JAKARTA – Menteri Ketenagakerjaan (Menaker) Yassierli menegaskan bahwa hubungan industrial di Indonesia tidak boleh lagi hanya terjebak pada level “harmonis” atau sekadar meredam konflik. Di tengah pesatnya penetrasi Kecerdasan Buatan, atau Artificial Intelligence (AI) dan otomasi, hubungan antara pengusaha dan pekerja harus bertransformasi menjadi kemitraan strategis yang progresif.
Pesan tegas ini disampaikan Menaker saat membuka Musyawarah Nasional Federasi Serikat Pekerja Farmasi dan Kesehatan (FSP FARKES) KSPSI di Jakarta, Kamis (2/4/2026). Ia memperingatkan bahwa tanpa perubahan paradigma, pekerja Indonesia berisiko tertinggal oleh laju teknologi.

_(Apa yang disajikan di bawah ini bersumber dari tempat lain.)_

/-- FRAMING_ERROR, RECEIVER_IDLE_TIMEOUT and NOTICE_INVALID discard the notice in assembly and a break paired with it, and the receiver
hunts; a framing error, 11 bit times with the start and the stop bit low on a line low for fewer than 20, discards any pending break (the
model's choice, notes/assumptions/13.md) and lets the idle count run from the return high (notes/assumptions/34.md); the idle count, run
as notes/assumptions/14.md has it, reaches no 11 while the line is low or the part itself sends; an invalid notice has no other effect.
QUIET_END ends the quiet 22 bit times after the break's end (R12, R93, R95, R96, R103, R104). -/
def Obligations.AssembliesDiscarded : Prop :=
  (∀ (s : State) (wait low : Nat) (levels : BitVec 11), s.clockRuns = true → s.line.rx ≠ .off →
    (levels.getLsbD 0 = true ∨ levels.getLsbD 10 = true ∨ 20 ≤ low → exec (.framingError ⟨wait, low, levels⟩) s = .next s) ∧
    (levels.getLsbD 0 = false → levels.getLsbD 10 = false → low < 20 →
      ∃ t, exec (.framingError ⟨wait, low, levels⟩) s = .next t ∧ SameBut s [.cadence, .line] t ∧
        t.cadence.clock = s.cadence.clock + wait * 2048 ∧ t.cadence.pendingBreak = none ∧
        s.cadence.sameButTime { t.cadence with pendingBreak := s.cadence.pendingBreak } ∧
        t.line = { s.line with rx := .hunting, idleFrom := t.cadence.clock, lowFrom := none })) ∧
  (∀ (s u : State) (bytes : List Byte) (own : Bool), u = s.readEdges 11 1 → s.clockRuns = true →
    s.line.rx = .assembling bytes own → assemblyComplete bytes = false →
    (u.line.lowFrom ≠ none ∨ s.line.tx = .sending ∨ (s.line.tx = .brk ∧ s.line.sending ≠ []) →
      exec .receiverIdleTimeout s = .next u) ∧
    (u.line.lowFrom = none → ¬(s.line.tx = .sending ∨ (s.line.tx = .brk ∧ s.line.sending ≠ [])) →
      ∃ t, exec .receiverIdleTimeout s = .next t ∧ SameBut u [.cadence, .line] t ∧
        t.cadence.clock = max u.cadence.clock (u.line.idleFrom + 11 * 2048) ∧ t.line = { u.line with rx := .hunting } ∧
        t.cadence.pendingBreak = s.cadence.pendingBreak.filter (fun b => !b.paired))) ∧
  (∀ (s : State) (bytes : List Byte) (own : Bool), s.line.rx = .assembling bytes own →
    badLength bytes = true ∨ (assemblyComplete bytes = true ∧ assemblyNotice bytes = none) →
    ∃ t, exec .noticeInvalid s = .next t ∧ SameBut s [.cadence, .line] t ∧ t.line = { s.line with rx := .hunting } ∧
      t.cadence = { s.cadence with pendingBreak := s.cadence.pendingBreak.filter (fun b => !b.paired) }) ∧
  ∀ (s : State) (q : Nat), s.clockRuns = true → s.line.quietFrom = some q →
    ∃ t, exec .quietEnd s = .next t ∧ SameBut s [.cadence, .line] t ∧ s.cadence.sameButTime t.cadence ∧
      t.cadence.clock = max s.cadence.clock (q + 22 * 2048) ∧ t.line = { s.line with quietFrom := none }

“Hubungan industrial harus naik kelas. Tidak cukup lagi hanya harmonis, tapi harus transformatif. Kita harus memastikan bahwa di era AI dan otomasi ini, prinsip no one left behind benar-benar terwujud. Inovasi dan produktivitas perusahaan harus berjalan seiring dengan perlindungan serta kesejahteraan pekerja,” tegas Yassierli.
ADVERTISEMENT
SCROLL TO RESUME CONTENT
Transformasi Menuju Kemitraan Strategis
Menurut Menaker, banyak perusahaan masih berada pada level maturitas hubungan industrial yang rendah, yakni hanya sebatas kepatuhan regulasi. Ia mendorong perusahaan untuk naik ke level tertinggi, di mana pekerja tidak lagi dipandang sebagai faktor produksi, melainkan aset strategis perusahaan.
Ada tiga indikator utama “Naik Kelas” yang ditekankan Menaker:
- Kehadiran Serikat Pekerja: Perusahaan yang belum memiliki SP/SB didorong untuk segera menghadirkannya sebagai wadah dialog.
- Kualitas PKB: Perjanjian Kerja Bersama (PKB) tidak boleh hanya formalitas “kering”, melainkan harus berisi solusi win-win yang adaptif terhadap perubahan zaman.
- Kolaborasi Produktivitas: Hubungan industrial yang sehat harus berbasis pada saling percaya (mutual trust) untuk mendongkrak produktivitas yang berdampak langsung pada kesejahteraan.
Menghadapi Disrupsi Digital
Menaker menilai sektor kesehatan dan farmasi pun tak luput dari pergeseran struktur kerja akibat digitalisasi. Oleh karena itu, ia meminta serikat pekerja untuk tidak alergi terhadap teknologi, melainkan ikut mendorong cara kerja modern yang lebih efisien tanpa meninggalkan hak-hak dasar buruh.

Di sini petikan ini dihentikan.